**Exercise prompt:**
From the data below, set down exactly the lines between the one holding "nil => cases h" and the one holding "have hch : ch", inclusive, and no others.
+++ Material to process
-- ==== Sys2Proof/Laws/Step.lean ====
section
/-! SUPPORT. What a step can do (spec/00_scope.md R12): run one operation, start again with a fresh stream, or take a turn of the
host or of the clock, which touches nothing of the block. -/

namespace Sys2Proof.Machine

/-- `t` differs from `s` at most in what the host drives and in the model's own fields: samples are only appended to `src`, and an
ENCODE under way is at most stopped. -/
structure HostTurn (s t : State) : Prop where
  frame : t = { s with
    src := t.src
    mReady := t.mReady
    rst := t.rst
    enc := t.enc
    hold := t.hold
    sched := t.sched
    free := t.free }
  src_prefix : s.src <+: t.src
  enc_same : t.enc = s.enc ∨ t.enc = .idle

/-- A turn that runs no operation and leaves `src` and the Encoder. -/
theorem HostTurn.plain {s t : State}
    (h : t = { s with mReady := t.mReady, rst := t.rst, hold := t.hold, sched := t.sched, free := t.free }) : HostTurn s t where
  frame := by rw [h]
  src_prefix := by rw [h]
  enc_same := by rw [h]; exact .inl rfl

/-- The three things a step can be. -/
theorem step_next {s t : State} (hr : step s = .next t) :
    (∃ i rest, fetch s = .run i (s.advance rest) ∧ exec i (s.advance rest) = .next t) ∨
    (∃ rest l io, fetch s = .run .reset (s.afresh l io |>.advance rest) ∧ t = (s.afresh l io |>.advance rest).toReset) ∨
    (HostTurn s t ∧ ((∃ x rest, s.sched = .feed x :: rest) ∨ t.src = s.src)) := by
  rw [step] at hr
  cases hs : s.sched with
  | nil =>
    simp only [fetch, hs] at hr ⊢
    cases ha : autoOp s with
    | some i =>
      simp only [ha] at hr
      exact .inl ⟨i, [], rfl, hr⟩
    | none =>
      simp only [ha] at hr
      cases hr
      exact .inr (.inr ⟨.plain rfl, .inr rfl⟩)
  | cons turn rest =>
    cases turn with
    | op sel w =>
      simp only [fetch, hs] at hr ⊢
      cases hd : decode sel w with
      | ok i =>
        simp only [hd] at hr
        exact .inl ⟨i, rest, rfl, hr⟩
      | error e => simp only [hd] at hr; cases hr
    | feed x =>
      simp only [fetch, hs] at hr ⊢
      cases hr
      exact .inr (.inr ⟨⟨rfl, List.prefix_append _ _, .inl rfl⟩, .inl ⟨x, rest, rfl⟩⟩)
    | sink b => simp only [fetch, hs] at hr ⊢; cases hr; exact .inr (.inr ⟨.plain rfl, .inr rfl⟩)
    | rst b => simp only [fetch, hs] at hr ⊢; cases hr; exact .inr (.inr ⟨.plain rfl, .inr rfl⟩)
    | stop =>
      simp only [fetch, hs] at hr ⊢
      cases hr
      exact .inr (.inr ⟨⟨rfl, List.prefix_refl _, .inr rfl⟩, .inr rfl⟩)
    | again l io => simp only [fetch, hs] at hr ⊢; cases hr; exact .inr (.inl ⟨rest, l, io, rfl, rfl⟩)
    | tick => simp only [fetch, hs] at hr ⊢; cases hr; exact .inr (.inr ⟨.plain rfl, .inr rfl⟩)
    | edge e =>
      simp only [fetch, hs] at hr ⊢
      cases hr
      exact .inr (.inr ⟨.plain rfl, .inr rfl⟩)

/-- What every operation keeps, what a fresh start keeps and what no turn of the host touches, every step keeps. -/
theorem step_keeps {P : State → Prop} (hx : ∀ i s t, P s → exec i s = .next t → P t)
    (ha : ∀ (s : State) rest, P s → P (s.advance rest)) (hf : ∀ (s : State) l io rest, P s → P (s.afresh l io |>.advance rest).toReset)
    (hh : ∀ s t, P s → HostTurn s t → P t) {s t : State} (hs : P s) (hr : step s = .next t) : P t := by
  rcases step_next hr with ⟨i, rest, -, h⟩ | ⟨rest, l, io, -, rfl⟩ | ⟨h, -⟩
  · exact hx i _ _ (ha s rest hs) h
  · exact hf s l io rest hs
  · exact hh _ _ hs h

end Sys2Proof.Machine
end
++++++
+++ Material to process
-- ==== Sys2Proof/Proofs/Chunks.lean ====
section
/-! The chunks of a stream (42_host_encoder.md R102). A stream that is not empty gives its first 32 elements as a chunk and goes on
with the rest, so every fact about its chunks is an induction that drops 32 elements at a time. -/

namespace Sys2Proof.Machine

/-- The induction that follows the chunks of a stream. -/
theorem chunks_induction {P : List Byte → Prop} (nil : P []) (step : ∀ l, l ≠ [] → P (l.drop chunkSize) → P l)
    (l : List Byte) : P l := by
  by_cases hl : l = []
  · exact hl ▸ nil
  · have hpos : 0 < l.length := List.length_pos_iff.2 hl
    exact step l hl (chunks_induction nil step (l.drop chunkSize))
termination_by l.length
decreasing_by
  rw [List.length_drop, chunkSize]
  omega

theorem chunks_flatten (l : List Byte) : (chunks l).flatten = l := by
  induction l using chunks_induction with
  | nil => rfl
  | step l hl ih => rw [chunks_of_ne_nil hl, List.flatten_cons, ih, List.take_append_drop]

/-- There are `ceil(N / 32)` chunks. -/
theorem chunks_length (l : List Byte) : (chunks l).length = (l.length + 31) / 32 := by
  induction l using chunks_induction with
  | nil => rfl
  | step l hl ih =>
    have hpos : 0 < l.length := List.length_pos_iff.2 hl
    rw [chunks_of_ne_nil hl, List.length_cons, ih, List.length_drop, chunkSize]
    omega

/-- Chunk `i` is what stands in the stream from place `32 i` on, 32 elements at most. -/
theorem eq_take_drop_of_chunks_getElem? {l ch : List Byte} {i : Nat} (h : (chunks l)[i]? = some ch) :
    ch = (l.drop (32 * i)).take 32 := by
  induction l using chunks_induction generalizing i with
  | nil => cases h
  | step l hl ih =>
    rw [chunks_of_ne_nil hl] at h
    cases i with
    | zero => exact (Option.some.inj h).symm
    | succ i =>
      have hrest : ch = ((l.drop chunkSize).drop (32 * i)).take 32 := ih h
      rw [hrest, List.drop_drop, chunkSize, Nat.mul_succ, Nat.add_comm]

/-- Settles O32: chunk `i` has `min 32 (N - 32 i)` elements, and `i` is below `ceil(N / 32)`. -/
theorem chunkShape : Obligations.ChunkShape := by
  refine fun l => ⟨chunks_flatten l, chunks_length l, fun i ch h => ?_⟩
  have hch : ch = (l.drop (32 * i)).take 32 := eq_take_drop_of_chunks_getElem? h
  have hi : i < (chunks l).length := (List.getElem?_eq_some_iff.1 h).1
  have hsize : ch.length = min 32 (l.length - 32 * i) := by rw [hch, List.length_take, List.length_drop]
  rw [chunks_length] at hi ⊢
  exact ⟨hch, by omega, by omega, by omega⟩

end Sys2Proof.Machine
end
++++++
+++ Material to process
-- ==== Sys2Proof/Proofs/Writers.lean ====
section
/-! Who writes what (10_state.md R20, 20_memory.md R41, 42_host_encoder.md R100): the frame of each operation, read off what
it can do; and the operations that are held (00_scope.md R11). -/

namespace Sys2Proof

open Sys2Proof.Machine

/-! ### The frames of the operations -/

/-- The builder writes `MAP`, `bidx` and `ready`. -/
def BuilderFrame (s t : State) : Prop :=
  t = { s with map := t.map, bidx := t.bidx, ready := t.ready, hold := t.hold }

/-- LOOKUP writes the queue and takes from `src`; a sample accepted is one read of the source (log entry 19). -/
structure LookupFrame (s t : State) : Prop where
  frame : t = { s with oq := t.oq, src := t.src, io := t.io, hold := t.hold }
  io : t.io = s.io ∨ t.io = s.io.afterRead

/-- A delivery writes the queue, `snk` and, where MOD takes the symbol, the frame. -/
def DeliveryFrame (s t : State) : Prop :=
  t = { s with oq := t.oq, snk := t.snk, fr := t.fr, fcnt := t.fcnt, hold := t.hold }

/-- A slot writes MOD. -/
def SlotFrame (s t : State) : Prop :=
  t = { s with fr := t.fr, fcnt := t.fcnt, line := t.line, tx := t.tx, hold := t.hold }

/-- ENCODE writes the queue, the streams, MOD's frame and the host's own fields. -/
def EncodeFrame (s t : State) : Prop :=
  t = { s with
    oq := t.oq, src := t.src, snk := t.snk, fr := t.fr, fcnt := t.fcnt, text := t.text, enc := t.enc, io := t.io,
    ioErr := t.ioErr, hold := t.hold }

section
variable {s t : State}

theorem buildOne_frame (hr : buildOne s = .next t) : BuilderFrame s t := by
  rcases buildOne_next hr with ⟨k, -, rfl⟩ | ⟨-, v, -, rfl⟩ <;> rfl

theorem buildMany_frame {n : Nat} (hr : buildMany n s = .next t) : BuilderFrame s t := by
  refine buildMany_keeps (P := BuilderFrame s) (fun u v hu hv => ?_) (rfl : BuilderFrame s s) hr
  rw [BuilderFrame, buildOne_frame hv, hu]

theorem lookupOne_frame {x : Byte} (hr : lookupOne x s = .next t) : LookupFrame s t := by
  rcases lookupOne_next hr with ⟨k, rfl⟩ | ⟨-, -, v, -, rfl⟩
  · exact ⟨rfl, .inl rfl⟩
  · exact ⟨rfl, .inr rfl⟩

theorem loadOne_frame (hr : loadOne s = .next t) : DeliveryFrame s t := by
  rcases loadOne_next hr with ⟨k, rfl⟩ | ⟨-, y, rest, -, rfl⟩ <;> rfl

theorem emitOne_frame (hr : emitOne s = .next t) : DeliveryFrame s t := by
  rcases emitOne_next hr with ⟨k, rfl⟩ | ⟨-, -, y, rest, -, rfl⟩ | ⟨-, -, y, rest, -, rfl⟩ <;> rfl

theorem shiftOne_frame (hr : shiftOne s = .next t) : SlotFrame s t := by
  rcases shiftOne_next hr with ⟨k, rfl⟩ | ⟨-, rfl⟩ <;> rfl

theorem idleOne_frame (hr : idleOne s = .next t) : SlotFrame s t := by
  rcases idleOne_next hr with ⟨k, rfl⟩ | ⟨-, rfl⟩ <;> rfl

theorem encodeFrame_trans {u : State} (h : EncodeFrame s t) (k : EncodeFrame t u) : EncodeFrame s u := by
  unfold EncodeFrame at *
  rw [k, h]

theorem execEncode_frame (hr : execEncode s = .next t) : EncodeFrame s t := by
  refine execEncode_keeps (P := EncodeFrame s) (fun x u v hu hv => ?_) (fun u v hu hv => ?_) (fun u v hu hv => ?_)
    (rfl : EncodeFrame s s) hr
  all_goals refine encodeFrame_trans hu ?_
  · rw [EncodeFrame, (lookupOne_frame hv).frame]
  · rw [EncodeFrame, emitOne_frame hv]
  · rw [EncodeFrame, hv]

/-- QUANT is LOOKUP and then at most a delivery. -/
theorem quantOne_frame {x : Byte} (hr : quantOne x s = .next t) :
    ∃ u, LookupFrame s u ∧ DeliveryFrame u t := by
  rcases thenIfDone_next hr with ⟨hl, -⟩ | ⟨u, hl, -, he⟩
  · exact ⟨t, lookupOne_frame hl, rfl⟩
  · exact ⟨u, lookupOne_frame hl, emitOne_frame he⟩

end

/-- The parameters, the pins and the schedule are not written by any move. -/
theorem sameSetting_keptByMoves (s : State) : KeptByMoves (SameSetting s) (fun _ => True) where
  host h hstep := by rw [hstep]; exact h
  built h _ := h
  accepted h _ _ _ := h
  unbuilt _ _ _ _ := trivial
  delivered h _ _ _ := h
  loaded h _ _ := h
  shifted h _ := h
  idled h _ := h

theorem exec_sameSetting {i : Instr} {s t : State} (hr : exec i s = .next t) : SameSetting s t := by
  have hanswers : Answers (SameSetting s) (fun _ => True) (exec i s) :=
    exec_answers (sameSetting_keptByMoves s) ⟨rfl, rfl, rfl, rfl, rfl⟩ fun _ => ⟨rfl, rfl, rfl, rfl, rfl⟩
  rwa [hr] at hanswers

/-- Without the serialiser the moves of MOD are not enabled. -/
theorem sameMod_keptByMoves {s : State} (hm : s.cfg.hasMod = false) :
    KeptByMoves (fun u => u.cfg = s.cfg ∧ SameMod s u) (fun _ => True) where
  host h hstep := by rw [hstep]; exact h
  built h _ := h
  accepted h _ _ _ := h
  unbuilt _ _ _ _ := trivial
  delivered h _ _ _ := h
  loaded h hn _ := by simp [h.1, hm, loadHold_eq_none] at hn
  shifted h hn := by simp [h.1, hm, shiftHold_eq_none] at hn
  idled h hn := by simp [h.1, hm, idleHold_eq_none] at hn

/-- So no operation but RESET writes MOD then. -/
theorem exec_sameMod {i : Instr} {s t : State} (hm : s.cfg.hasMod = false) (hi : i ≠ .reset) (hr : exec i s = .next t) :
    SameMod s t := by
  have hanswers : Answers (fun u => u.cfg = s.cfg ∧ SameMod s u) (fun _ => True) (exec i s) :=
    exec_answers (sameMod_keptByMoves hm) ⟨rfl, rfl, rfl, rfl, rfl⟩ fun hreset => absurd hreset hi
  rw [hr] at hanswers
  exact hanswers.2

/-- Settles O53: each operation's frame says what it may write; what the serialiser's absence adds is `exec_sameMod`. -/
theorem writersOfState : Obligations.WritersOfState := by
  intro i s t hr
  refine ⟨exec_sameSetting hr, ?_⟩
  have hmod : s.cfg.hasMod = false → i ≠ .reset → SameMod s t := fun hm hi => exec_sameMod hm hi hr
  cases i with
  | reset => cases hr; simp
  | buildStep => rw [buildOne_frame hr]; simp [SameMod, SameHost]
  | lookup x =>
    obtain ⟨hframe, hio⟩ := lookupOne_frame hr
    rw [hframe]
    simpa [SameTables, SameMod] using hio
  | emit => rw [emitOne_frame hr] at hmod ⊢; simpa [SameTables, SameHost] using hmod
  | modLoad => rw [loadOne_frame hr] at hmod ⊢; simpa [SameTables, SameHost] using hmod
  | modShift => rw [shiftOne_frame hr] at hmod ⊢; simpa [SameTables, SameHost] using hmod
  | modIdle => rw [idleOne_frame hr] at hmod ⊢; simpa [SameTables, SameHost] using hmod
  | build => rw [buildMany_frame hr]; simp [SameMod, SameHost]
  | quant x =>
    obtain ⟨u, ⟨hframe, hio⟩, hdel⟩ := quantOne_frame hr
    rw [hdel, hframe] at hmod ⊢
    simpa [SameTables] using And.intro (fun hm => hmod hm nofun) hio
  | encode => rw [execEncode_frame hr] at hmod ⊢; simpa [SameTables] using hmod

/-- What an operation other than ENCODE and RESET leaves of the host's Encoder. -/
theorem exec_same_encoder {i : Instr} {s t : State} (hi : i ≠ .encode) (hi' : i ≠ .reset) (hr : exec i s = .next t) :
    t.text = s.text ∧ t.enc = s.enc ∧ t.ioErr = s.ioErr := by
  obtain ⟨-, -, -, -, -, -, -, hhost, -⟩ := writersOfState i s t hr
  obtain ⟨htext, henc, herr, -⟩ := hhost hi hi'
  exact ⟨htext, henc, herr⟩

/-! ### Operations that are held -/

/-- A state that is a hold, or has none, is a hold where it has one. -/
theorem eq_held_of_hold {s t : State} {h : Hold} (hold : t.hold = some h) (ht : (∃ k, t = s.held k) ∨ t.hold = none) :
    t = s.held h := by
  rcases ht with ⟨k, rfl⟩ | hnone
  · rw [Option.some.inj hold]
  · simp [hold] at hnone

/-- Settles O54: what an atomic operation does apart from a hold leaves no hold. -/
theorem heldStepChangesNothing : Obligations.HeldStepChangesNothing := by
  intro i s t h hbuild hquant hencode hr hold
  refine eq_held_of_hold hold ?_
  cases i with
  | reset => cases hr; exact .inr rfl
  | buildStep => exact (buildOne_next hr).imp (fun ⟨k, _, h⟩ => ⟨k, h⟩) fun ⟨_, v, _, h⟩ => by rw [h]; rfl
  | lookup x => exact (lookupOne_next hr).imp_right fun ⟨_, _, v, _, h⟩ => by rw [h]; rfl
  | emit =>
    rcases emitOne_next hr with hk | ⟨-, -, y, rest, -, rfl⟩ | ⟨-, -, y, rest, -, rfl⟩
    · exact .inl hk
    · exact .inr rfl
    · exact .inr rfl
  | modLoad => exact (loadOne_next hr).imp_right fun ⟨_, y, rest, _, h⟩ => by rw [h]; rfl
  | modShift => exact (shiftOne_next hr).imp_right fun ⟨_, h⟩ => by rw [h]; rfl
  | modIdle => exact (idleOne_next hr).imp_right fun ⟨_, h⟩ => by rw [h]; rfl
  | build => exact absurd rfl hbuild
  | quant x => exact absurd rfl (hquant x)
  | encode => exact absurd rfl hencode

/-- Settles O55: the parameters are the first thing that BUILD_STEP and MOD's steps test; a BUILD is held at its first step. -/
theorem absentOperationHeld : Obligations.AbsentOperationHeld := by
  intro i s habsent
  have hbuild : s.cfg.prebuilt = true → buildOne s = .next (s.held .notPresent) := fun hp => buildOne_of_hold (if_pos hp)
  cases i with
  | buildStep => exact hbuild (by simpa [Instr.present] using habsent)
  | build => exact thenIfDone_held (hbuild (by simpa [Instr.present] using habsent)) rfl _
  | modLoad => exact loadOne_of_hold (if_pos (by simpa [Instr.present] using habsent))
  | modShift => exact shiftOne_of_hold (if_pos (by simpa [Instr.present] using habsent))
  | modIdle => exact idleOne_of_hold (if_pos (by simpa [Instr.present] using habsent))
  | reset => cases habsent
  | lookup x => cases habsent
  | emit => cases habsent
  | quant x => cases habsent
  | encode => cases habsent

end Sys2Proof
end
++++++
**Task solution:**
  | nil => cases h
  | step l hl ih =>
    rw [chunks_of_ne_nil hl] at h
    cases i with
    | zero => exact (Option.some.inj h).symm
    | succ i =>
      have hrest : ch = ((l.drop chunkSize).drop (32 * i)).take 32 := ih h
      rw [hrest, List.drop_drop, chunkSize, Nat.mul_succ, Nat.add_comm]

/-- Settles O32: chunk `i` has `min 32 (N - 32 i)` elements, and `i` is below `ceil(N / 32)`. -/
theorem chunkShape : Obligations.ChunkShape := by
  refine fun l => ⟨chunks_flatten l, chunks_length l, fun i ch h => ?_⟩
  have hch : ch = (l.drop (32 * i)).take 32 := eq_take_drop_of_chunks_getElem? h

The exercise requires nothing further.